问题
I want to set Euclidean distance as a loss function for LSTM or RNN.
What output should such function have: float, (batch_size) or (batch_size, timesteps)?
Model input X_train is (n_samples, timesteps, data_dim). Y_train has the same dimensions.
Example code:
def euc_dist_keras(x, y):
return K.sqrt(K.sum(K.square(x - y), axis=-1, keepdims=True))
model = Sequential()
model.add(SimpleRNN(n_units, activation='relu', input_shape=(timesteps, data_dim), return_sequences=True))
model.add(Dense(n_output, activation='linear'))
model.compile(loss=euc_dist_keras, optimizer='adagrad')
model.fit(y_train, y_train, batch_size=512, epochs=10)
So, should I average loss over timesteps dimension and/or batch_size?
回答1:
A loss functions will take predicted and true labels and will output a scalar, in Keras:
from keras import backend as K
def euc_dist_keras(y_true, y_pred):
return K.sqrt(K.sum(K.square(y_true - y_pred), axis=-1, keepdims=True))
Note, that it will not take X_train
as an input. The loss calculation follows the forward propagation step, and it's value provides the goodness of predicted labels compared to true labels.
What output should such function have: float, (batch_size) or (batch_size, timesteps)?
The loss function should have scalar output.
So, should I average loss over timesteps dimension and/or batch_size?
This would not be required to be able to use Euclidean distance as a loss function.
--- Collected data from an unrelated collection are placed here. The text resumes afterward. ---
-- ==== Sys2Proof/Machine/Matrix.lean ====
section
/-!
DEFINITION. The queued X-unit instructions and what they do at the head of the X queue: matrix
contributions, starting values, snapshots and closes (10 R219 to R236; 11 R245 to R257).
-/
namespace Sys2Proof.Machine

/-! ### The X queue (10 R219, R220) -/

/-- The event by which the head of an X queue acts. -/
def headEvent (core : Nat) : Instr → Event
  | .chc .. => .chainClose core
  | .lkrd .. => .linkSnapshot core
  | .lkld .. => .startingValueLoad core
  | .lkz .. => .startingValueZero core
  | _ => .contributionApply core

/-- Asks the head of a core's X queue to act. -/
def State.pushHead (s : State) (core : Nat) : State :=
  match (s.coreOf core).pipe.xq with
  | e :: _ => s.push (headEvent core e.instr)
  | [] => s

/-- The instance and link that the focused continuation has opened in a slot (10 R226). -/
def State.myLink (s : State) (k : Nat) : Option (Chain × Link) :=
  match s.openLink s.core.id k with
  | some (c, l) => if l.slot = k ∧ l.recPa = s.core.cont.recPa then some (c, l) else none
  | none => none

/-- A close of a link in the slot that holds it has issued (11 R257). -/
def Core.closing (c : Core) (q : Chain) (l : Link) : Bool :=
  c.pipe.xq.any fun e => decide (e.ch = q.ch ∧ e.inst = q.inst ∧ e.idx = l.idx) &&
    (match e.instr with | .chc _ k _ _ => decide (k.toNat = l.slot) | _ => false)

/-- The link that an X slot names, unless it traps ILLEGAL_OP (10 R226, 11 R257). -/
def State.xLink (s : State) (k : BitVec 4) : Option (Chain × Link) :=
  match s.myLink k.toNat with
  | some (c, l) => if s.core.closing c l then none else some (c, l)
  | none => none

/-- The head of the X queue waits on a frozen chain: its chain number (10 R220, R236). -/
def State.frozenHead (s : State) : Option (BitVec 10) :=
  match s.core.pipe.xq with
  | e :: _ => (match e.instr with
    | .chc .. => (match s.entryChain s.core.cont.job e with
      | some c => if c.state = 1 then some e.ch else none
      | none => none)
    | _ => none)
  | [] => none

/-- A slot with a token of its first IMM slot, queued when its guard is true (10 R219, R220; 11 R260). -/
def State.xSlot (s : State) (hd : Hdr) (u : Uses) (f : State → State) : Out :=
  .next (
    if !s.room? (Hdr.tok hd) then s.stall
    else if !s.pOn hd then s.postOnce? (Hdr.tok hd)
    else match s.blocked u with
      | some t => t
      | none => f s)

/-- Enters the X queue: a full queue stalls the bundle, or traps while its head waits on a frozen chain. -/
def State.enqueue (s : State) (hd : Hdr) (i : Instr) (a b : Word) (x : BitVec 48) (y : BitVec 32)
    (fmts : List BankFmt) (dsts : List Dst) (wi : List Word) (seq : Nat) (c : Chain) (l : Link) : State :=
  let r := s.post? (Hdr.tok hd) dsts
  let s := r.1
  let p := s.core.pipe
  let e : XEntry := ⟨s.nextId, i, a, b, x, y, fmts, s.core.cont.recPa, r.2, wi, seq, c.ch, c.inst, l.idx, p.pc, p.slot,
    l.gen⟩
  let s := ({ s with nextId := s.nextId + 1 }).setPipe { p with xq := p.xq ++ [e] }
  if p.xq = [] then s.pushHead s.core.id else s

/-- The state of a bundle whose X slot finds the queue full, or none. -/
def State.queueFull (s : State) : Option State :=
  if s.core.pipe.xq.length < 16 then none
  else match s.frozenHead with
    | some ch => some (s.fail .xQueueFull (ch.setWidth 64) 0)
    | none => some s.stall

/-! ### Issue of matrix contributions (11 R245 to R248) -/

/-- The banks that a range of a view touches. -/
def banksOf (ix off n : Nat) : List Nat :=
  if ix < 0xFFF2 then
    (List.range ((off + n - 1) / 16384 - off / 16384 + 1)).map fun i => bankOf ix (16384 * (off / 16384 + i))
  else ((List.range (min 32 (n / 64 + 2))).map fun i => bankOf ix (min (off + 64 * i) (off + n - 1))).eraseDups

/-- The format register of some banks, when they all hold the same but for CVT and IFMT (11 R247
check 1); `whole`: they hold the same value (R257). -/
def Regs.banksFmt (g : Regs) (whole : Bool) (bs : List Nat) : Option BankFmt :=
  let fs := bs.map fun b => g.fmt[b]?.getD BankFmt.zero
  let key (f : BankFmt) : BitVec 10 × Word := (if whole then f.word else f.word &&& 0x20F#10, f.ptab)
  match fs with
  | [] => none
  | f :: fs => if fs.all fun h => decide (key h = key f) then some f else none

/-- The format register of the banks of a range. -/
def Regs.tileFmt (g : Regs) (whole : Bool) (ix off n : Nat) : Option BankFmt := g.banksFmt whole (banksOf ix off n)

/-- The group size of a matrix format, or 0 for a format that is none (10 R228, 11 R247). -/
def groupSize (code : Nat) : Nat :=
  match code with
  | 4 | 5 | 9 | 10 | 11 => 16
  | 2 | 3 => 8
  | 0 => 4
  | 1 => 1
  | _ => 0

/-- How the left operand of a contribution lies. -/
inductive LeftForm where
  | rows | gathered | columns
deriving DecidableEq, Repr

/-- The extent from which the format of the left operand is sampled: of a gathered one, row 0 (11 R248). -/
def leftExtent (f : LeftForm) (code K : Nat) : Nat :=
  match f with | .gathered => fmtBytes code K | _ => 32 * fmtBytes code K

/-- The format register at an offset, that of its first byte, 0 where the offset lies outside its space. -/
def Regs.fmtAt (g : Regs) (ix off : Nat) : BankFmt := g.fmt[bankOf ix off]?.getD BankFmt.zero

/-- The bytes of an operand that lie in its space, from an offset: its extent, cut at the end. -/
def cut (sp off n : Nat) : Nat := max 1 (min n (spaceLen sp - off))

/-- Check 1 of 11 R247 on an operand: its format, none where it starts outside its space and no bank holds it. -/
def Regs.operandFmt (g : Regs) (sp off : Nat) (bs : List Nat) : Except Cause (Option BankFmt) :=
  if spaceLen sp ≤ off then .ok none else
  match g.banksFmt false bs with
  | some f => .ok (some f)
  | none => .error .illegalOp

/-- The issue checks of 11 R247 and R248: the cause and SR.TVAL of the first that fails, or the formats. That R248's
checks of row 0 and of the list's offset come before those of R247 is the model's choice (log 29). -/
def Regs.matrixCheck (g : Regs) (f : LeftForm) (hd : Hdr) (a b : Word) : Except (Cause × Word) (BankFmt × BankFmt) :=
  let ia := spaceIx 0 (Hdr.av hd)
  let ib := spaceIx 1 (Hdr.wv hd)
  let K := Hdr.depth hd
  let offA := lo32 a
  let offB := lo32 b
  let left : Except (Cause × Word) (BankFmt × BankFmt) := .error (.bufBounds, mkPtr ia offA)
  let right : Except (Cause × Word) (BankFmt × BankFmt) := .error (.bufBounds, mkPtr ib offB)
  if f = .gathered ∧ 0x40000 ≤ offA then left
  else if f = .gathered ∧ (hi32 a % 2 ≠ 0 ∨ 0x40000 < hi32 a + 64) then .error (.bufBounds, mkPtr ia (hi32 a)) else
  let na := leftExtent f (g.fmtAt ia offA).code K
  let nb := 48 * fmtBytes (g.fmtAt ib offB).code K
  -- row 0 of a gathered operand wraps at the end of A-space
  let banksA := if f = .gathered then (wrapA ia offA na).flatMap fun r => banksOf r.1 r.2.1 r.2.2
    else banksOf ia offA (cut 0 offA na)
  match g.operandFmt 0 offA banksA, g.operandFmt 1 offB (banksOf ib offB (cut 1 offB nb)) with
  | .ok fa, .ok fb =>
    let size (x : Option BankFmt) : Option Nat := x.map fun x => groupSize x.code
    let odd (x : Option BankFmt) (off : Nat) : Bool := x.any fun x => decide (off % fmtAlign x.code ≠ 0)
    if size fa = some 0 ∨ size fb = some 0 ∨ (fa.isSome ∧ fb.isSome ∧ size fa ≠ size fb) then .error (.illegalOp, 0)
    else if f = .columns ∧ fa.any (fun x => isLb x.code) then .error (.illegalOp, 0)
    else if odd fa offA then left
    else if odd fb offB then right
    else if f ≠ .gathered ∧ 0x40000 < offA + na then left
    else match fa, fb with
      | none, _ => left
      | some fa, some fb => if 0x80000 < offB + nb then right else .ok (fa, fb)
      | _, none => right
  | _, _ => .error (.illegalOp, 0)

/-- Issues a matrix contribution (11 R246): it is counted and queued. -/
def State.contribute (s : State) (f : LeftForm) (i : Instr) (hd : Hdr) (k : BitVec 4) (a b : BitVec 6) : Out :=
  s.xSlot hd { s := [a, b], w := [bits hd.c 3 0] } fun s =>
    match s.xLink k with
    | none => s.illegal
    | some (c, l) =>
      if hopCount (c.hop l.idx) ≤ l.issued then s.illegal else
      match s.core.regs.matrixCheck f hd (s.s! a) (s.s! b) with
      | .error (e, v) => s.fail e v 0
      | .ok (fa, fb) =>
        match s.queueFull with
        | some t => t
        | none =>
          let xm := s.core.xVal (Hdr.xs hd)
          let ym := s.core.yVal (Hdr.ys hd)
          let wi := s.wiOf (bits hd.c 3 0)
          (s.setChain (c.setLink { l with issued := l.issued + 1 })).enqueue hd i (s.s! a) (s.s! b) xm ym
            [fa, fb] [] wi 0 c l

/-- R245. -/
def execMxa (hd : Hdr) (k : BitVec 4) (a b : BitVec 6) (s : State) : Out :=
  s.contribute .rows (.mxa hd k a b) hd k a b
/-- R245, R248. -/
def execMxg (hd : Hdr) (k : BitVec 4) (a b : BitVec 6) (s : State) : Out :=
  s.contribute .gathered (.mxg hd k a b) hd k a b
/-- R245. -/
def execMxt (hd : Hdr) (k : BitVec 4) (a b : BitVec 6) (s : State) : Out :=
  s.contribute .columns (.mxt hd k a b) hd k a b

/-! ### At the head (10 R228, R236; 11 R246, R249) -/

/-- Element k of a row of an operand at an offset, of K elements in a bank format (08 R184, R185). -/
def Store.operand (st : Store) (ix base : Nat) (f : BankFmt) (k : Nat) : FVal :=
  if isLb f.code then
    let n := lbSize f.code
    let j := ((List.range 16).find? fun j => decide (tableAt f.table j = k % 16)).getD 0
    lbElem (lbBits f.code) (st.read ix (base + n * (k / 16)) n) j
  else (ffmt f.code).decode (st.read ix (base + elemWidth f.code / 8 * k) (elemWidth f.code / 8))

/-- A row of the left operand of a contribution, decoded (11 R245, R248). -/
def Store.leftRow (st : Store) (form : LeftForm) (hd : Hdr) (f : BankFmt) (a : Word) (row : Nat) : List FVal :=
  let ix := spaceIx 0 (Hdr.av hd)
  let K := Hdr.depth hd
  let rb := fmtBytes f.code K
  (List.range K).map fun k =>
    match form with
    | .rows => st.operand ix (lo32 a + rb * row) f k
    | .columns => st.operand ix (lo32 a) f (32 * k + row)
    | .gathered =>
      let base := gatherRow st (Hdr.av hd) (hi32 a) (lo32 a) rb row
      -- bytes that pass the end of A-space wrap to 0
      if isLb f.code then
        let n := lbSize f.code
        let j := ((List.range 16).find? fun j => decide (tableAt f.table j = k % 16)).getD 0
        lbElem (lbBits f.code) (leNat ((List.range n).map fun i =>
          BitVec.ofNat 8 (st.read ix ((base + n * (k / 16) + i) % 0x40000) 1))) j
      else
        let w := elemWidth f.code / 8
        (ffmt f.code).decode (leNat ((List.range w).map fun i => BitVec.ofNat 8 (st.read ix ((base + w * k + i) % 0x40000) 1)))

/-- A column of the right operand, decoded. -/
def Store.rightColumn (st : Store) (hd : Hdr) (f : BankFmt) (b : Word) (col : Nat) : List FVal :=
  let rb := fmtBytes f.code (Hdr.depth hd)
  (List.range (Hdr.depth hd)).map fun k => st.operand (spaceIx 1 (Hdr.wv hd)) (lo32 b + rb * col) f k

/-- The groups of G products of an element, in increasing k. -/
def groups (G : Nat) : Nat → List FVal → List FVal → List (List (FVal × FVal))
  | 0, _, _ => []
  | n + 1, as, bs => (as.take G).zip (bs.take G) :: groups G n (as.drop G) (bs.drop G)

/-- Adds one group of products to an element (10 R228). -/
def addGroup (t : FFmt) (r : Nat × Flags) (g : List (FVal × FVal)) : Nat × Flags :=
  let ps := g.map fun p => p.1.mul p.2
  let fl := ps.foldl (fun f p => f ||| p.2) r.2
  let x :=
    if g.length = 1 then t.done false (FVal.sum (t.decode r.1 :: ps.map Prod.fst))
    else
      let q := t.done false (FVal.sum (ps.map Prod.fst))
      let y := t.done false (FVal.sum [t.decode r.1, t.decode q.1])
      (y.1, q.2 ||| y.2)
  (x.1, fl ||| x.2)

/-- One element of a link after a contribution (10 R228). -/
def addProduct (t : FFmt) (G : Nat) (v : Nat) (as bs : List FVal) : Nat × Flags :=
  (groups G (as.length / G) as bs).foldl (addGroup t) (v, 0)

/-- What a failed operand read makes of a contribution (11 R249). -/
structure XFault where
  cause : Cause
  wit : Word

/-- The head of a core's X queue leaves it, and the next one acts. -/
def State.dequeue (s : State) (core : Nat) : State :=
  let c := s.coreOf core
  (s.setCore { c with pipe := { c.pipe with xq := c.pipe.xq.drop 1 } }).pushHead core

/-- The fault of a queued entry: its record, and what its token posts (14 R311; 11 R249; 10 R236). -/
def State.xFault (s : State) (core : Nat) (e : XEntry) (f : XFault) : State × PFault :=
  let c := s.coreOf core
  let source := match f.cause with | .chainFrozen | .cancel => 3 | _ => 1
  let r := s.faultRecord c.cont.job { coreFault f.cause source core e.slot e.pc c.cont.recPtr 0 with
    ident := e.ch.toNat, wit := f.wit }
  (r.1, ⟨f.cause, r.2⟩)

/-- Posts a queued entry's token when it has been performed or discarded. -/
def State.xPost (s : State) (core : Nat) (e : XEntry) (ws : List Write) (f : Option PFault) : State :=
  match e.post with
  | none => s
  | some _ => s.deliver ⟨core, e.recPa, e.post, ws, f⟩

/-- Discards the head entry with a fault (10 R236). -/
def State.discard (s : State) (core : Nat) (e : XEntry) (cause : Cause) : State :=
  match e.post with
  | none => s.dequeue core
  | some _ =>
    let r := s.xFault core e ⟨cause, 0⟩
    (r.1.dequeue core).xPost core e [] (some r.2)

/-- A queued entry names an earlier binding of its link, whose slot a splice has released (10 R236, R238). -/
def XEntry.stale (e : XEntry) (core : Nat) (l : Link) : Bool :=
  decide (l.core ≠ core ∨ some l.slot ≠ linkSlot e.instr ∨ l.gen ≠ e.gen)

/-- What the head entry meets (10 R236): its link where it may act, or the cause it is discarded with. -/
def State.headLink (s : State) (core : Nat) (e : XEntry) : Except Cause (Chain × Link) :=
  match s.entryChain (s.coreOf core).cont.job e with
  | none => .error .cancel
  | some c => match c.link? e.idx with
    | none => .error .chainFrozen
    | some l =>
      if l.state = 6 then .error .cancel
      else if e.stale core l ∨ l.state = 4 ∨ l.state = 5 then .error .chainFrozen
      else .ok (c, l)

/-- The operand bytes of an entry have a failing check value (11 R249). -/
def State.operandBad (s : State) (core : Nat) (e : XEntry) (w : Nat) : Bool :=
  let st := (s.coreOf core).store
  (e.reads st w).any fun r => st.badRange core r.1 r.2.1 r.2.2

/-- What stands in the way of reading operands: a wait, a failure, or nothing (11 R246, R249). -/
def State.operandState (s : State) (core : Nat) (e : XEntry) (w : Nat) : Option (Option XFault) :=
  match s.observe (some core) e.wi with
  | .wait => none
  | .bad c x => some (some ⟨c, x⟩)
  | .ok => some (if s.operandBad core e w then some ⟨.eccUncorr, 0⟩ else none)

/-- The elements of a contribution that its masks select take their new values (10 R228, R229). -/
def Store.product (st : Store) (form : LeftForm) (hd : Hdr) (e : XEntry) (t : FFmt) (bad : Bool) (v : List Nat) :
    List (Nat × Flags) :=
  let fa := e.fmts.getD 0 BankFmt.zero
  let fb := e.fmts.getD 1 BankFmt.zero
  let cols := (List.range 48).map fun j => if e.x.getLsbD j && !bad then st.rightColumn hd fb e.b j else []
  let rows := (List.range 32).map fun i => if e.y.getLsbD i && !bad then st.leftRow form hd fa e.a i else []
  (v.zip (List.range 1536)).map fun p =>
    let i := p.2 / 48
    let j := p.2 % 48
    if !(e.y.getLsbD i && e.x.getLsbD j) then (p.1, 0)
    else if bad then (t.nan, fNV)
    else addProduct t (groupSize fa.code) p.1 (rows.getD i []) (cols.getD j [])

/-- The form and header of a matrix instruction. -/
def matrixForm : Instr → Option (LeftForm × Hdr)
  | .mxa hd _ _ _ => some (.rows, hd)
  | .mxg hd _ _ _ => some (.gathered, hd)
  | .mxt hd _ _ _ => some (.columns, hd)
  | _ => none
Side note: In your case, I think the problem might be with the neural network architecture, not the loss. Given (batch_size, timesteps, data_dim)
the output of the SimpleRNN
will be (batch_size, timesteps, n_units)
, and the output of Dense
layer will be (batch_size, n_output)
. Thus, given your Y_train
has the shape (batch_size, timesteps, data_dim)
you would likely need to use TimeDistributed
wrapper applying Dense
per every temporal slice, and to adjust the number of hidden units in the fully connected layer.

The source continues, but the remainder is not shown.